Congress set aside $100 billion in the legislation to provide direct financial assistance to hospitals and other health care providers responding to the pandemic.
HHS rushed $30 billion to providers just after the legislation passed, but much of that first wave bypassed hospitals in states on the front lines of the areas hardest hit by the coronavirus.
Azar said the agency will begin distributing an additional $20 billion this week based on providers’ overall patient revenue.
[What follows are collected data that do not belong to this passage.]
/-- Every byte, mark and error of a frame copied to another (R335). -/
def State.copyFrame (s : State) (old new n : Nat) : State :=
  let inside (lo a : Nat) : Bool := decide (lo ≤ a) && decide (a < lo + n)
  let s0 := s.latent.foldl (fun st u => if inside old (64 * u.1) then st.meetError (64 * u.1) none 0 else st) s
  { s0 with
    mem := (s0.mem.filter fun c => inside old c.1).foldl (fun m c => put m (c.1 - old + new) c.2) (s0.mem.filter fun c => !inside new c.1)
    marks := (s0.marks.filter fun w => inside old (4 * w)).foldl (fun m w => insertNat m (w - old / 4 + new / 4))
      (s0.marks.filter fun w => !inside new (4 * w))
    latent := s0.latent.filter fun u => !inside new (64 * u.1) }
/-- A migrate command (R335): refused, or begun, so that its spring holds the write-backs to the old frame from now on (R159), and ended
in a later turn of its own. -/
def State.migrateCmd (s : State) (p : Nat) : State :=
  let asid := s.maintAsid p
  let va := s.page p 0x888
  let new := s.page p 0x890
  if s.badMaintenance p 4 then s.maintResult p 3
  else match find (s.part p).roots asid.toNat with
    | none => s.maintResult p 5
    | some root =>
      let r := s.walkTo p va 6 5 1 root
      if !r.leaf then s.maintResult p 5
      else
        let n := leafSize r.lvl
        let old := bits r.entry 12 36 * 4096
        let cls := bits r.entry 10 2
        let fits := new % n == 0 && decide (new < 2 ^ 41) && decide (old < 2 ^ 41) && new / 2 ^ 36 == old / 2 ^ 36 &&
          (s.part p).ownsPa new && s.frameOk p va new r.lvl cls
        let sp := old / 2 ^ 36
        if !fits then s.maintResult p 3
        else if (s.spring sp).moving.isSome then s.maintResult p 2
        else
          let m : Migration := { part := p, asid := asid, va := va, entry := r.addr, old := old, new := new, size := n, gen := s.page p 0x8A0 }
          (s.modSpring sp fun g => { g with moving := some m }).startCmd p 0x8A8 sp (.migrate p)
/-- The end of a migration that runs in a spring, among a partition's commands that wait: after those written before it began. -/
def Part.migrationDue (q : Part) : Option (Nat × Nat) :=
  match findFirst (fun e => e.1 == 0x880 || e.1 == 0x8A8) q.pendingCmds with
  | some e => if e.1 = 0x8A8 then some e else none
  | none => none
/-- A spring's migration ended (R335 steps 2 to 4): every byte and mark is in the new frame, the leaf and the TLB entries formed from it
name it, and the held write-backs are applied to it in arrival order (R159). -/
def State.migrated (s : State) (p sp : Nat) : State :=
  let g := s.spring sp
  match g.moving with
  | none => s
  | some m =>
    let old := s.bytes m.entry 8
    let e := old - bits old 12 36 * 4096 + m.new
    let s1 := (s.copyFrame m.old m.new m.size).writeClean m.entry 8 e
    let s2 := (s1.part p).springs.foldl (fun st i => st.modSpring i fun g =>
      { g with tlb := g.tlb.map fun t => if t.part == p && t.addr == m.entry then { t with leaf := w64 e } else t }) s1
    let s3 := g.held.foldl (fun st h => match h.frame with
      | some u => st.writeLine (64 * u - m.old + m.new) h.data h.mask (if bits e 10 2 = 2 then 0 else h.marks)
      | none => st) s2
    (s3.modSpring sp fun g => { g with moving := none, held := g.held.filter fun h => h.frame.isNone }).setResult p 0x8A8 m.gen 1
/-- An answer command (R334). -/
def State.answerCmd (s : State) (p : Nat) : State :=
  if s.badMaintenance p 5 then (s.maintResult p 3)
  else ((s.deliver p (w64 (s.page p 0x888)) (w64 (s.page p 0x890))).maintResult p 1)
/-- The maintenance command that doubleword 0 holds when it is read (R333): one that is none of the five gives result 3. -/
def State.maintCmd (s : State) (p : Nat) : State :=
  match s.page p 0x880 / 2 ^ 60 with
  | 2 => s.invalidateCmd p
  | 3 => s.cleanCmd p
  | 4 => s.migrateCmd p
  | 5 => s.answerCmd p
  | _ => s.setRootCmd p
/-- `SET_ROOT` (R334): the command that waits is handled, by what its doubleword 0 holds. -/
def execSetRoot (p : Nat) (s : State) : Host.Outcome State Fault Refusal := .next (s.takeCmd p 0x880 fun s => s.maintCmd p)
/-- `INVALIDATE` (R334): the command that waits is handled, by what its doubleword 0 holds. -/
def execInvalidate (p : Nat) (s : State) : Host.Outcome State Fault Refusal := .next (s.takeCmd p 0x880 fun s => s.maintCmd p)
/-- `CLEAN` (R334): the command that waits is handled, by what its doubleword 0 holds. -/
def execClean (p : Nat) (s : State) : Host.Outcome State Fault Refusal := .next (s.takeCmd p 0x880 fun s => s.maintCmd p)
/-- `MIGRATE` (R159, R335): the command that waits is handled, by what its doubleword 0 holds; where the end of a migration comes first,
that. -/
def execMigrate (p : Nat) (s : State) : Host.Outcome State Fault Refusal :=
  match (s.part p).migrationDue with
  | some e => .next ((s.modPart p fun q => { q with pendingCmds := dropFirst (fun x => x == e) q.pendingCmds }).migrated p e.2)
  | none => .next (s.takeCmd p 0x880 fun s => s.maintCmd p)
/-- `ANSWER` (R334): the command that waits is handled, by what its doubleword 0 holds. -/
def execAnswer (p : Nat) (s : State) : Host.Outcome State Fault Refusal := .next (s.takeCmd p 0x880 fun s => s.maintCmd p)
Payments will go out weekly, on a rolling basis.
During the call Wednesday, Azar also outlined how providers will get reimbursed for treating uninsured patients, but declined to say how much of the funding will be dedicated for that purpose.
Last month, President Trump declined to open a special ObamaCare enrollment period for the uninsured during the pandemic, and instead decided that hospitals will use the CARES funding.
HHS officials on Wednesday said hospitals and doctors can submit their claims directly to the government beginning in early May “and will be reimbursed at Medicare rates, subject to available funding.”
Azar indicated the uninsured funding would come out of a $30 billion pot that will also fund skilled nursing facilities, dentists, providers that only service Medicaid patients, as well as a potential second wave for hot spot providers.
HHS officials declined to give more details.
Paying for uninsured patients could potentially be expensive, but Azar said the agency was confident it had enough money allocated.
An estimate from the Kaiser Family Foundation estimated that the cost of treating uninsured coronavirus patients would be between $14 billion and $42 billion.